One of the earliest structures for confining current to flow in a relatively narrow channel through the active region of a light emitting device was the stripe geometry contact first proposed for semiconductor lasers by R. A. Furnanage and D. K. Wilson (U.S. Pat. No. 3,363,195 issued on Jan. 9, 1968). The stripe geometry reduces the threshold current for lasing (compared to broad area lasers) and limits the spatial width of the output beam. Since that early proposal, numerous laser configurations have been devised to implement the stripe geometry concept: (1) the oxide stripe laser; (2) the proton bombarded laser; (3) the mesa stripe laser; (4) the reverse-biased p-n junction isolation laser; (5) rib-waveguide lasers; and (6) buried heterostructures of various types.

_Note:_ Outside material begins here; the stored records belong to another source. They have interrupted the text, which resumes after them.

-- ==== Sys2Proof/Machine/HaltOps.lean ====
section
/-! DEFINITION. Groups, the watchdogs of a partition as they are held and run (spec/09 R483, R488), and halts of a
context through Easel (spec/01 R72 to R76, spec/07 R398). -/
namespace Sys2Proof.Machine

def getGrp (m : Dg) (g : Nat) : Group := SMap.get m.stu.grp g
def updGrp (m : Dg) (g : Nat) (f : Group → Group) : Dg := { m with stu := { m.stu with grp := SMap.upd m.stu.grp g f } }

/-! ### The watchdogs of a partition (R483, R488) -/

/-- The watchdogs of a partition changed. -/
def updWdgs (m : Dg) (pid : Nat) (f : Wdg → Wdg) : Dg :=
  { m with wdg := m.wdg.map fun e => if e.2.configured && e.2.owner == pid then (e.1, f e.2) else e }

/-- A set that begins its first window: COUNT 0, NEXTKEY 0xACE1. -/
def WdgRun.fresh (now : Nat) : WdgRun :=
  { base := 0, since := some now, first := true, pos := 0, nextKey := 0xACE1, seen := 0 }

/-- COUNT is held. -/
def WdgRun.hold (now : Nat) (r : WdgRun) : WdgRun :=
  match r.since with
  | some t => { r with base := r.base + (now - t), since := none }
  | none => r

/-- COUNT goes on. -/
def WdgRun.go (now : Nat) (r : WdgRun) : WdgRun :=
  match r.since with
  | some _ => r
  | none => { r with since := some now }

/-- The watchdogs of a partition are held while its group is halted through Easel (R76, R483). -/
def holdWdgs (m : Dg) (pid : Nat) (h : Bool) : Dg :=
  updWdgs m pid fun w => { w with run := if h then w.run.hold m.now else w.run.go m.now }

/-! ### Easel halts (R72 to R76, R398) -/

/-- An Easel halt of a context, or its end. -/
def haltCtx (m : Dg) (c : CtxId) (h : Bool) : Dg :=
  let m := holdWdgs m (getCtx m c).pid h
  if c < 16 then updGrp m c fun g => { g with halt := h }
  else { m with easel := { m.easel with qmHalt := SMap.set m.easel.qmHalt (c - 16) h } }

/-- A context is halted through Easel. -/
def halted (m : Dg) (c : CtxId) : Bool := if c < 16 then (getGrp m c).halt else SMap.get m.easel.qmHalt (c - 16)

/-- The context of an Easel target (R398): a group slot, a QM core, the supervisor. -/
def targetCtx (tkind index : Nat) : CtxId := if tkind = 1 then index else if tkind = 2 then 16 + index else supCtx

/-- R398: an attachment ends: a halted target is resumed; its break units and its trace end with it (notes/assumptions/36.md). -/
def endAttach (m : Dg) (t : Attach) : Dg :=
  let c := targetCtx t.tkind t.index
  let e := m.easel
  let m := { m with easel := { e with attach := e.attach.filter (· != t), brk := e.brk.filter fun b => b.1 / 8 != c,
                                      trace := SMap.set e.trace c default, step := SMap.set e.step c default } }
  let m := if c < 16 then updGrp m c fun g => { g with haltDefer := false } else m
  if halted m c then haltCtx m c false else m

end Sys2Proof.Machine
end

The most commonly used configuration for the past eleven years, however, has been the proton bombarded, GaAs-A 1G aAs double heterostructure (DH) laser described, for example, by H. C. Casey, Jr. and M. B. Panish in Heterostructure Lasers, Part B, pp. 207-210, Academic Press, Inc., N.Y., N.Y. (1978). Despite its various shortcomings, lasers of this type have regularly exhibited lifetimes in excess of 100,000 hours, and a number have exceeded 1,000,000 hours (based no accelerated aging tests). Long lifetimes have also been observed in DH LEDs employing similar proton bombardment to delineate the current channel.

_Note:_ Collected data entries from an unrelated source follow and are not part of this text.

/-- ETH_LINK_UP, R559: the link comes up at the speed of the blob. -/
def execEthLinkUp (port : Nat) (s : State) : Host.Outcome State Fault Refusal :=
  run s fun m =>
    match portRec m port with
    | none => m
    | some r =>
      if 12 ≤ port ∨ (getEth m port).st ≠ .down then m
      else
        let m := updEth m port fun x => { x with st := .up, speed := r.f 1 1 }
        netEvent (endCondIf m switchSrc kEthLinkDown fun f => f.subject == portSrc port) (portSrc port)

/-- GPTP_UNSYNC, R560, R599: a gPTP domain loses its synchronisation. -/
def execGptpUnsync (dom : Nat) (s : State) : Host.Outcome State Fault Refusal :=
  run s fun m =>
    if 2 ≤ dom ∨ !bit m.net.gptpSync dom then m
    else
      let m := updNet m fun x =>
        { x with gptpSync := setBits x.gptpSync dom 1 0, gmPort := if dom = 0 then 0xFF else x.gmPort }
      netEvent (reportOpen m switchSrc kGptpUnsync dom) switchSrc

/-! ### PCIe -/

/-- PCIE_LINK_DOWN, R578. -/
def execPcieLinkDown (s : State) : Host.Outcome State Fault Refusal :=
  run s fun m => if m.net.pci.up then netEvent (resetPcie m) pcieSrc else m

/-- PCIE_LINK_UP, R565: the link trains to a generation and width within the limits of the blob. -/
def execPcieLinkUp (gen width : Nat) (s : State) : Host.Outcome State Fault Refusal :=
  run s fun m =>
    match (recs m 0x0018).head? with
    | none => m
    | some r =>
      if m.net.pci.up ∨ gen = 0 ∨ r.f 8 1 < gen ∨ r.f 9 1 < width ∨ !([1, 2, 4].contains width) then m
      else netEvent (endCond (updPci m fun x => { x with up := true, gen := gen, width := width }) pcieSrc kPcieLinkDown) pcieSrc

/-- PCIE_AER_ERROR, R565. -/
def execPcieAerError (uncorrectable : Bool) (s : State) : Host.Outcome State Fault Refusal :=
  run s fun m =>
    if !m.net.pci.up then m
    else if uncorrectable then
      netEvent (reportOpen (updPci m fun x => { x with aerUncorr := satInc 16 x.aerUncorr }) pcieSrc kPcieAerUncorrectable 0) pcieSrc
    else
      netEvent (reportOpen (updPci m fun x => { x with aerCorr := satInc 16 x.aerCorr }) pcieSrc kPcieAerCorrected 0) pcieSrc

/-- PCIE_CPL_TIMEOUT, R566: the outstanding read of a context ends with an error response. -/
def execPcieCplTimeout (c : CtxId) (s : State) : Host.Outcome State Fault Refusal :=
  run s fun m =>
    match (getCtx m c).pcie with
    | none => m
    | some p =>
      let open_ := (List.range (halves p.addr (memSize p.op)).length).filter fun i =>
        (SMap.get p.got i).isNone && !p.errs.contains i
      let m := reportOpen (updPci m fun x => { x with cplTimeout := satInc 16 x.cplTimeout }) pcieSrc kPcieCplTimeout p.addr
      pcieFinish (updCtx m c fun x => { x with pcie := some { p with errs := p.errs ++ open_ } }) c

/-- The PCIe host side, partition 0x3E. -/
def hostPid : Nat := 0x3E

/-- R567, R259: the access windows of 0x3E, ring windows among them, allow a request. -/
def hostWindows (m : Dg) (write : Bool) (a len : Nat) : Bool :=
  (spanIn m false .canvas a len || spanIn m false .dram a len) &&
  (firstRefused (reachEdges m (sideWindows m hostPid false)) (fun b => inSide m hostPid write b ||
    ((ringAt m b 1).any fun q => (getQ m q).grants hostPid write)) a len).isNone

/-- R260, R567: what becomes of a request of the device: refused by the windows or by the ring guard, or allowed. -/
inductive HostReach where
  | denied
  | guarded (q : Nat)
  | allowed
  deriving DecidableEq, Repr

/-- R260: the ring guard sees only the requests that the windows allow. -/
def hostReach (m : Dg) (write : Bool) (a len : Nat) : HostReach :=
  if !hostWindows m write a len then .denied
  else match (ringAt m a len).filter fun q => !guardOk m q hostPid write a len with
    | some q => .guarded q
    | none => .allowed

/-- PCIE_INBOUND_REQUEST, R567: a request of the device. What a read returns leaves the module. -/
def execPcieInboundRequest (write : Bool) (addr len : Nat) (data : List Byte) (s : State) :
    Host.Outcome State Fault Refusal :=
  run s fun m =>
    let n := if write then data.length else len
    if !m.net.pci.up ∨ n = 0 then m
    else match hostReach m write addr n with
      | .denied => reportOpen m pcieSrc kPcieInboundDenied addr
      | .guarded q => guardRefused m hostPid q
      | .allowed => if write then (writeSpan m viaFabric addr data).1 else (readSpan m viaFabric addr n).1

/-- The queue that a handle of the host side names for a direction, or the refusal code of Table 05.10. -/
def hostQueue (m : Dg) (h dir : Nat) : Except Nat Nat :=
  let e := SMap.get m.fab.handles (4096 * hostPid + h)
  let x := getQ m e.q
  if e.dir = 0 then .error 1
  else if e.dir ≠ dir ∨ (if dir = 1 then x.prod (genOf m x) else x.cons (genOf m x)) ≠ hostPid then .error 2
  else if dir = 1 ∨ queueUsable m x then .ok e.q
  else .error 5

/-- The report of a refused operation of the host side (Table 05.10), from the interfaces of the hardware endpoints. -/
def hostRefused (m : Dg) (h code : Nat) : Dg :=
  let q := (SMap.get m.fab.handles (4096 * hostPid + h)).q
  if code = 1 ∨ code = 2 then report m 0x06F kAccessDenied (hostPid + 512) q (tagPid hostPid)
  else if code = 4 then fabEvt (report m 0x06F kQ0Budget (hostPid + 512) q (tagPid hostPid)) hostPid 2 q h 0
  else m

/-- The queue page answers: the blob sets it and the link is up (R568). -/
def pageUp (m : Dg) (h : Nat) : Bool := h < 4096 && m.net.pci.up && !(recs m 0x0018).isEmpty

/-- QUEUE_PAGE_DOORBELL, R568. -/
def execQueuePageDoorbell (h n : Nat) (s : State) : Host.Outcome State Fault Refusal :=
  run s fun m =>
    if !pageUp m h then m
    else match hostQueue m h 1 with
      | .error code => hostRefused m h code
      | .ok q =>
        let n := n % 2 ^ 16
        match publishRefusal m (getQ m q) n with
        | some code => hostRefused m h code
        | none => publish m q n hostPid h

Several of the shortcomings of proton bombarded DH lasers are discussed by R. W. Dixon et al in The Bell System Technical Journal, Vol. 59, No. 6, pp. 975-985 (1980). They explored experimentally the optical nonlinearity (presence of "kinks" in the light-current (L-I) characteristics) and the threshold-current distribution of AlGaAs, proton-bombardment-delineated, stripe geometry DH lasers as a function of stripe width (5, 8, and 12 .mu.m) in cases in which the protons did and did not penetrate the active layer. They demonstrated that shallow proton bombardment with adequately narrow strips (e.g., 5 .mu.m) can result in satisfactory optical linearity (kinks are driven to non-obtrusive, high current levels) without the threshold penalty that has been associated with narrow-stripe lasers in which the protons penetrate the active layer. On the other hand, lasers with such narrow strips have exhibited a statistically meaningful, although not demonstrably fundamental, decrease in lifetime. In addition, failure of the protons to penetrate the active layer increases device capacitance and hence reduces speed of response and, moreover, increases lateral current spreading and hence increases spontaneous emission. In digital systems, the latter implies a higher modulation current to achieve a predetermined extinction ratio or a lower extinction ratio for a predetermined modulation current.

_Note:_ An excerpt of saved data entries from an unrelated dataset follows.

/-- R464: one kind of a source cleared, unless an entry of it is LIVE; the number of entries cleared. -/
def clearKind (f : Fcr) (src kind : Nat) : Fcr × Nat :=
  let mine (e : LogEntry) : Bool := e.msg.src == src && e.msg.kind == kind
  if f.log.any fun e => mine e.2 && e.2.live then (f, 0)
  else
    ({ f with uncleared := SMap.set f.uncleared (256 * src + kind) none,
              log := f.log.map fun e => if mine e.2 then (e.1, { e.2 with cleared := true }) else e },
     (f.log.filter fun e => mine e.2 && !e.2.cleared).length)

/-- R464 for KIND 0xFF: every kind; with none left uncleared the source leaves the severe state. -/
def clearAllKinds (f : Fcr) (src : Nat) : Fcr × Nat :=
  let (f, n) := (List.range 256).foldl
    (fun (st : Fcr × Nat) k => let (g, i) := clearKind st.1 src k; (g, st.2 + i)) (f, 0)
  if (f.uncleared.any fun e => e.1 / 256 == src && e.2.isSome) then (f, n)
  else ({ f with cls := SMap.upd f.cls src fun c => { c with severe := false, count := 0 } }, n)

/-- FAULT_CLEAR, R464. -/
def execFaultClear (pair tag : Nat) (s : State) : Host.Outcome State Fault Refusal :=
  run s fun m => carryOut m pair tag 0x0051 fun m c =>
    let src := c.f 0 2
    let kind := c.f 2 1
    if c.payload.length ≠ 3 then (m, badLen)
    else if 0x10F < src then (m, badField 0)
    else
      let (f, n) := if kind = 0xFF then clearAllKinds m.fcr src else clearKind m.fcr src kind
      ({ m with fcr := f }, .ok (leBytes 2 n))

/-- FAULT_POLICY_GET, R465. -/
def execFaultPolicyGet (pair tag : Nat) (s : State) : Host.Outcome State Fault Refusal :=
  run s fun m => carryOut m pair tag 0x0052 fun m c =>
    if c.payload.length ≠ 2 then (m, badLen)
    else if 0x10F < c.f 0 2 then (m, badField 0)
    else (m, .ok (policyOf m (c.f 0 2)).bytes)

/-- FAULT_POLICY_SET, R466, R468: the policy takes effect, the count restarts and the source is no longer severe. -/
def execFaultPolicySet (pair tag : Nat) (s : State) : Host.Outcome State Fault Refusal :=
  run s fun m => carryOut m pair tag 0x0053 fun m c =>
    let src := c.f 0 2
    if c.payload.length ≠ 20 then (m, badLen)
    else if 0x10F < src then (m, badField 0)
    else if c.f 2 2 ≠ 0 then (m, badField 2)
    else match policyFault src (c.payload.drop 4) with
      | some off => (m, .err stInvalid off)
      | none =>
        (updFcr m fun f => { f with policy := SMap.set f.policy src (some (Policy.ofBytes (c.payload.drop 4))),
                                    cls := SMap.set f.cls src default }, .ok [])

/-- FAULT_STATUS. -/
def execFaultStatus (pair tag : Nat) (s : State) : Host.Outcome State Fault Refusal :=
  run s fun m => carryOut m pair tag 0x0054 fun m c =>
    if !c.payload.isEmpty then (m, badLen)
    else
      let src := (List.range 0x110).map fun n => (unclearedList m).any fun e => e.1 == n
      (m, .ok (leBytes 8 (pack [(8, maxSev m), (8, b2n (errN m)), (8, b2n (safeN m)), (8, 0), (32, m.fcr.overwritten)]) ++
        leBytes 36 (ofBitList src)))

/-- The partitions that own a channel or a frame of Fixative. -/
def fixOwners (m : Dg) : List Nat :=
  ((m.fix.ch.filter fun e => e.2.configured).map fun e => e.2.owner) ++
  ((m.fix.fr.filter fun e => e.2.configured).map fun e => e.2.owner)

/-- R507: what holds a release up at the claim. -/
def releaseHeld (m : Dg) : Bool :=
  (m.fcr.cls.any fun e => e.2.severe) || (unclearedKind m m.fix.causeSrc m.fix.causeKind).isSome ||
  ((fixOwners m).any fun pid => (getPart m pid).state != .running) || m.fcr.chipReset.isSome

/-- SAFESTATE_RELEASE, R507. -/
def execSafestateRelease (pair tag : Nat) (s : State) : Host.Outcome State Fault Refusal :=
  run s fun m => carryOut m pair tag 0x0055 fun m c =>
    if !c.payload.isEmpty then (m, badLen)
    else if !m.fix.engaged then (m, .ok [])
    else if releaseHeld m then (m, .err stBusy 2)
    else (updFix m fun x => { x with releasing := true }, .wait)

/-! ### FCR's events -/

/-- FAULT_MESSAGE_ACCEPT, R458, R461 to R473: FCR accepts the oldest message of a source. -/
def execFaultMessageAccept (src : Nat) (s : State) : Host.Outcome State Fault Refusal :=
  run s fun m =>
    let f := SMap.get m.srcs src
    match f.fifo with
    | [] => m
    | x :: rest =>
      if fcrDark m then m
      else accept { m with srcs := SMap.set m.srcs src { f with fifo := rest, fails := 0 } } x

/-- FAULT_OVERFLOW, R456: the source tells how many messages it has dropped. -/
def execFaultOverflow (src : Nat) (s : State) : Host.Outcome State Fault Refusal :=
  run s fun m =>
    let f := SMap.get m.srcs src
    if f.dropped = 0 ∨ 8 ≤ f.fifo.length then m
    else reportOwn { m with srcs := SMap.set m.srcs src { f with dropped := 0 } } src kFaultOverflow f.dropped 0

/-- FAULTNET_RESEND, R457: a send of the oldest message failed its check; after four the message is lost. -/
def execFaultnetResend (src : Nat) (s : State) : Host.Outcome State Fault Refusal :=
  run s fun m =>
    let f := SMap.get m.srcs src
    match f.fifo with
    | [] => m
    | _ :: rest =>
      if fcrDark m then m
      else if f.fails + 1 < 4 then { m with srcs := SMap.set m.srcs src { f with fails := f.fails + 1 } }
      else
        let m := { m with srcs := SMap.set m.srcs src { f with fifo := rest, fails := 0 } }
        let (m, x) := directMsg m src kFaultnetError (openDetail m src kFaultnetError) 0 src
        accept m x

/-- A shadow has ended: its time has passed, or its core has been excluded without a test. -/
def shadowOver (m : Dg) (s : Shadow) : Bool :=
  match s.ends with
  | some t => t ≤ m.now
  | none => s.src < 0x028 && (getCore m s.src).role == .excluded

/-- RESET_SHADOW_END, R471. -/
def execResetShadowEnd (tag : Nat) (s : State) : Host.Outcome State Fault Refusal :=
  run s fun m => updFcr m fun f => { f with shadows := f.shadows.filter fun x => !(x.tag == tag && shadowOver m x) }

/-- CHIP_RESET_EXECUTE, R461, R469, R473, R505: 20 µs after the engagement for a CHIP_RESET reaction, at RAMPS_DONE for the
chip-level safe state. -/
def execChipResetExecute (s : State) : Host.Outcome State Fault Refusal :=
  run s fun m =>
    match m.fcr.chipReset with
    | none => m
    | some true => if m.fix.engageTime + 1250 ≤ m.now ∧ !unpowered m then chipReset m else m
    | some false => if m.fix.rampsDone ∧ !unpowered m then chipReset m else m

/-- FCR_SLICE, R474. -/
def execFcrSlice (slice : Nat) (s : State) : Host.Outcome State Fault Refusal :=
  run s fun m => if slice < 3 && !fcrDark m then reportOpen m 0x0EF kFcrSlice slice else m

/-- FCR_SELF, R475. -/
def execFcrSelf (s : State) : Host.Outcome State Fault Refusal :=
  run s fun m => if fcrDark m then m else fcrOwnFault m kFcrSelf

/-- CLK_MAIN_CHECK, R476: CLK_MAIN absent, or more than 2 % from 400 MHz. -/
def execClkMainCheck (khz : Nat) (s : State) : Host.Outcome State Fault Refusal :=
  run s fun m =>
    if fcrDark m ∨ m.fcr.clkLost ∨ (392000 ≤ khz ∧ khz ≤ 408000) then m
    else
      let m := { m with wdg := m.wdg.map fun e => (e.1, { e.2 with run := e.2.run.hold m.now,
                                                                   second := e.2.second.map (·.hold m.now) }) }
      fcrOwnFault { updFcr m (fun f => { f with clkLost := true }) with supWdg := { m.supWdg with stop := some m.now } } kClkMainLoss

/-- WDG_TIMEOUT, R483, R484, R491. -/
def execWdgTimeout (n : Nat) (second : Bool) (s : State) : Host.Outcome State Fault Refusal :=
  run s fun m =>
    let w := getWdg m n
    if !wdgRuns m n || (second && w.second.isNone) then m
    else if (w.get second).closes w ≤ (w.get second).count w m.now then wdgExpire m n second
    else m

/-! ### Fixative -/

/-- The profiles at tick `k`: every channel drives its value (R498). -/
def driveProfiles (m : Dg) (k : Nat) : Dg :=
  let m := updFix m fun x => { x with
    ch := x.ch.map fun e => if e.2.configured then (e.1, { e.2 with out := e.2.valueAt k }) else e,
    rampsDone := x.rampsDone || x.ch.all fun e => !e.2.configured || e.2.atSafe k }
  (fixChans m).foldl driveChannel m

/-- FIXATIVE_TICK, R498, R502, R503: the profiles advance, then the frames of the tick are built. -/
def execFixativeTick (s : State) : Host.Outcome State Fault Refusal :=
  run s fun m =>
    if !m.fix.engaged then m
    else
      let k := m.fix.tick
      let m := driveProfiles m k
      let m := (SMap.keysWhere m.fix.fr fun f => f.dueAt k).foldl queueFrame m
      updFix m fun x => { x with tick := k + 1 }

/-- What becomes of an arming entry (R500). -/
inductive ArmEnd where
  | take (m : Dg)
  | invalid
  | conflict

/-- DETAIL of an arming refusal: channel, or frame with bit 8. -/
def armDetail (e : List Byte) : Nat := if leAt e 0 1 = 2 then 256 + leAt e 1 1 else leAt e 2 2 % 256

/-- The value fits the channel (Tables 09.11, 09.12). -/
def armValueOk (ch : Nat) (e : List Byte) : Bool :=
  leAt e 1 1 == 0 && leAt e 6 2 == 0 && (!(96 ≤ ch && ch < 144) || leAt e 4 2 < 4)

/-- Bytes of a frame that its inserted fields take (R501). -/
def FixFr.inserted (f : FixFr) : List Nat :=
  let val (v : Option FixVal) : List Nat := match v with
    | some x => if x.wide then [x.off, x.off + 1] else [x.off]
    | none => []
  val f.val0 ++ val f.val1 ++ (match f.crc with
    | some c => if c.crc16 then [c.off, c.off + 1] else [c.off]
    | none => [])

/-- One entry of an arming message (Table 09.12, R500). -/
def armEntry (m : Dg) (pid : Nat) (e : List Byte) : ArmEnd :=
  match leAt e 0 1 with
  | 1 =>
    let ch := leAt e 2 2
    if 208 ≤ ch ∨ !(getFixCh m ch).configured then .invalid
    else if (getFixCh m ch).owner ≠ pid then .conflict
    else if !armValueOk ch e then .invalid
    else .take (updFixCh m ch fun c => { c with armed := leAt e 4 2, armTime := m.now, hasArmed := true, never := false })
  | 2 =>
    let fr := leAt e 1 1
    let f := SMap.get m.fix.fr fr
    let off := leAt e 2 1
    let len := leAt e 3 1
    if !f.configured then .invalid
    else if f.owner ≠ pid then .conflict
    else if len = 0 ∨ 4 < len ∨ 127 < off ∨ f.len < off + len ∨ leAt e (4 + len) (4 - len) ≠ 0 ∨
        f.inserted.any (fun i => off ≤ i && i < off + len) then .invalid
    else .take (updFixFr m fr fun x => { x with template := overlay (fit x.len x.template) off ((e.drop 4).take len) })
  | _ => .invalid

/-- An entry applied, or refused and reported. -/
def armOne (q pid : Nat) (m : Dg) (e : List Byte) : Dg :=
  match armEntry m pid e with
  | .take m => m
  | .invalid => report m 0x0CF kSsqArmInvalid (armDetail e) q (tagPid pid)
  | .conflict => report m 0x0CF kResourceConflict (armDetail e) q (tagPid pid)

/-- R499: the message is refused whole. -/
def armWhole (msg : List Byte) : Bool := msg.length != 32 + 8 * leAt msg 16 2 || (msg.drop 18).take 14 != List.replicate 14 0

The concurrently filed application of R. W. Dixon et al, supra, describes stripe geometry, proton bombardment-delineated DH lasers in which satisfactorily high optical linearity, low capacitance, and low spontanenous emission levels are achieved by means of a current confinement scheme in which the current channel is narrower at the top near the p-side contact and wider at the bottom near the active layer. More generally, the Dixon et al application describes light emitting semiconductor devices (lasers or LEDs) having a semiconductor body, an active region within the body, and constraining means through which current flows from a major surface of the body to the active region, thereby causing radiative recombination of holes and electrons in the active region. The constraining means includes first means forming a relatively narrow first channel which extends from approximately the major surface into the body to a depth short of the active region, and second means forming a relatively wider second channel which extends from approximately that depth into or through the active region. Illustratively, the first and second means comprise high resistivity regions which bound the channel. These regions can be formed by a number of techniques including proton bombardment, oxygen bombardment, or suitable etching and regrowth of high resistivity material.